TO DO: Locate the line bearing "match hold with" in the material below, then reproduce it and each following line up to and including the line bearing "def State.channelUp (s".

EXERCISE DATA:

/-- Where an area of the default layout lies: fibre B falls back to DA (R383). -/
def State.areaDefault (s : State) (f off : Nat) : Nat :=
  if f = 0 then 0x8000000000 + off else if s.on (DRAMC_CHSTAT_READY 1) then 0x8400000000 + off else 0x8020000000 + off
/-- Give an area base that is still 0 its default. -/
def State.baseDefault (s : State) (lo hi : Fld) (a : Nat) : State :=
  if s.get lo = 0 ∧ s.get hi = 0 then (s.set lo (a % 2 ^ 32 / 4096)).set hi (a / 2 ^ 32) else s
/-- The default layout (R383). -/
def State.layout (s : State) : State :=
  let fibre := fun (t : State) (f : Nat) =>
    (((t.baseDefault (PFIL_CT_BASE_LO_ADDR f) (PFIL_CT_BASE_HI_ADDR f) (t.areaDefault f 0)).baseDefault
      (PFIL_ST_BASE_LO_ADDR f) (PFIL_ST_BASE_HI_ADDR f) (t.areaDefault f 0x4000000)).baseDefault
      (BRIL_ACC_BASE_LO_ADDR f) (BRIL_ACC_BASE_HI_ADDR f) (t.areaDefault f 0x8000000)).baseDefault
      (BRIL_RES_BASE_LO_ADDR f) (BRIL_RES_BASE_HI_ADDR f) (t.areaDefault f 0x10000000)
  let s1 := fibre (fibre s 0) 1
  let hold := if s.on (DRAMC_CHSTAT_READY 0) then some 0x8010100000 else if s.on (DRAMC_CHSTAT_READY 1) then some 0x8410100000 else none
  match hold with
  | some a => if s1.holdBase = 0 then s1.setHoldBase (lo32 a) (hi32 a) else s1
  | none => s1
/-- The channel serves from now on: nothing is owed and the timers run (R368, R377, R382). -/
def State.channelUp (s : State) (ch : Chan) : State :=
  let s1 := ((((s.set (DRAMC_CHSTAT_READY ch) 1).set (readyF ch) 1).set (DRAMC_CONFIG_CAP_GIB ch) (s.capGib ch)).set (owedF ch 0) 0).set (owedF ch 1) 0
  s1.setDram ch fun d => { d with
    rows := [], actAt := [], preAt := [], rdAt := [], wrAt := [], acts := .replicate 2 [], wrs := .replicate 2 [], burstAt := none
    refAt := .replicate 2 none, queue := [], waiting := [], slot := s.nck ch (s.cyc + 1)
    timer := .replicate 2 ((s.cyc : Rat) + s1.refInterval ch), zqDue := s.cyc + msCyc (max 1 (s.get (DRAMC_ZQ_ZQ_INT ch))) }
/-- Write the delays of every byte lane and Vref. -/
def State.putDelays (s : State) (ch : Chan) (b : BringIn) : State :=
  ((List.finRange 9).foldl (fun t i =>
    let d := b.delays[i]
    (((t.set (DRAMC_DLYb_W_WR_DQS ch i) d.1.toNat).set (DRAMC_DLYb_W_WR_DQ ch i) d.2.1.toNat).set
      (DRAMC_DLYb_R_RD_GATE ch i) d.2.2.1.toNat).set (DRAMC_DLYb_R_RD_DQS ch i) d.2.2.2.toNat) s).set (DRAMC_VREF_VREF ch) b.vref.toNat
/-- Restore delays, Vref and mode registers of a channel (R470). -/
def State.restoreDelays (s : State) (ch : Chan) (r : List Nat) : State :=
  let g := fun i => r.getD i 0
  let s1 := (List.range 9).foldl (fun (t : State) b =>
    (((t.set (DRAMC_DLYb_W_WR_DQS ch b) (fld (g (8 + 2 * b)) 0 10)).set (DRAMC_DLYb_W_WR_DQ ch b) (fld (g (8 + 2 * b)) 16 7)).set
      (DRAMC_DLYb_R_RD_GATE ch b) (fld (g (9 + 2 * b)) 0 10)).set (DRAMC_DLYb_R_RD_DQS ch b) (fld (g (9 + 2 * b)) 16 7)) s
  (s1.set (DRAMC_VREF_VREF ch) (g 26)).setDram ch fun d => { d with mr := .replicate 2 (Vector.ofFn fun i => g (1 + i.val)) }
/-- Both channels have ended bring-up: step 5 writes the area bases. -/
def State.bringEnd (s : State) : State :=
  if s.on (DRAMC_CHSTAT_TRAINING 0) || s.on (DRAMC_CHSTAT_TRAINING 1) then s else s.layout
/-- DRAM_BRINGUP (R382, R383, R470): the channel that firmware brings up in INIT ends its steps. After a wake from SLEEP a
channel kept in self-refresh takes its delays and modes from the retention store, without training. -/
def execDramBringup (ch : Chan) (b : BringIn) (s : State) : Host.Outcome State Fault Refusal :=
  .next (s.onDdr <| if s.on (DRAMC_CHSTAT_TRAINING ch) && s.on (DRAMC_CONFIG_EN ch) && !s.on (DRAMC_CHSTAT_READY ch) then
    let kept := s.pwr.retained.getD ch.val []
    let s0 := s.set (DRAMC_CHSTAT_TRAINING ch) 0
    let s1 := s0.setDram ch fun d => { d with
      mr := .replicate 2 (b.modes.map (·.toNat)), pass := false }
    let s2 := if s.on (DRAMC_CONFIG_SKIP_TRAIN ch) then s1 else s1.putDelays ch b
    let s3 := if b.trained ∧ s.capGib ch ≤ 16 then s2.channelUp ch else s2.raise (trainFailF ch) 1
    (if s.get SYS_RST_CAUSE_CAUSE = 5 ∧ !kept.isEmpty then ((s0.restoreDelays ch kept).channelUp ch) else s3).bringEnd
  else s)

WRITTEN RESPONSE:
  match hold with
  | some a => if s1.holdBase = 0 then s1.setHoldBase (lo32 a) (hi32 a) else s1
  | none => s1
/-- The channel serves from now on: nothing is owed and the timers run (R368, R377, R382). -/
def State.channelUp (s : State) (ch : Chan) : State :=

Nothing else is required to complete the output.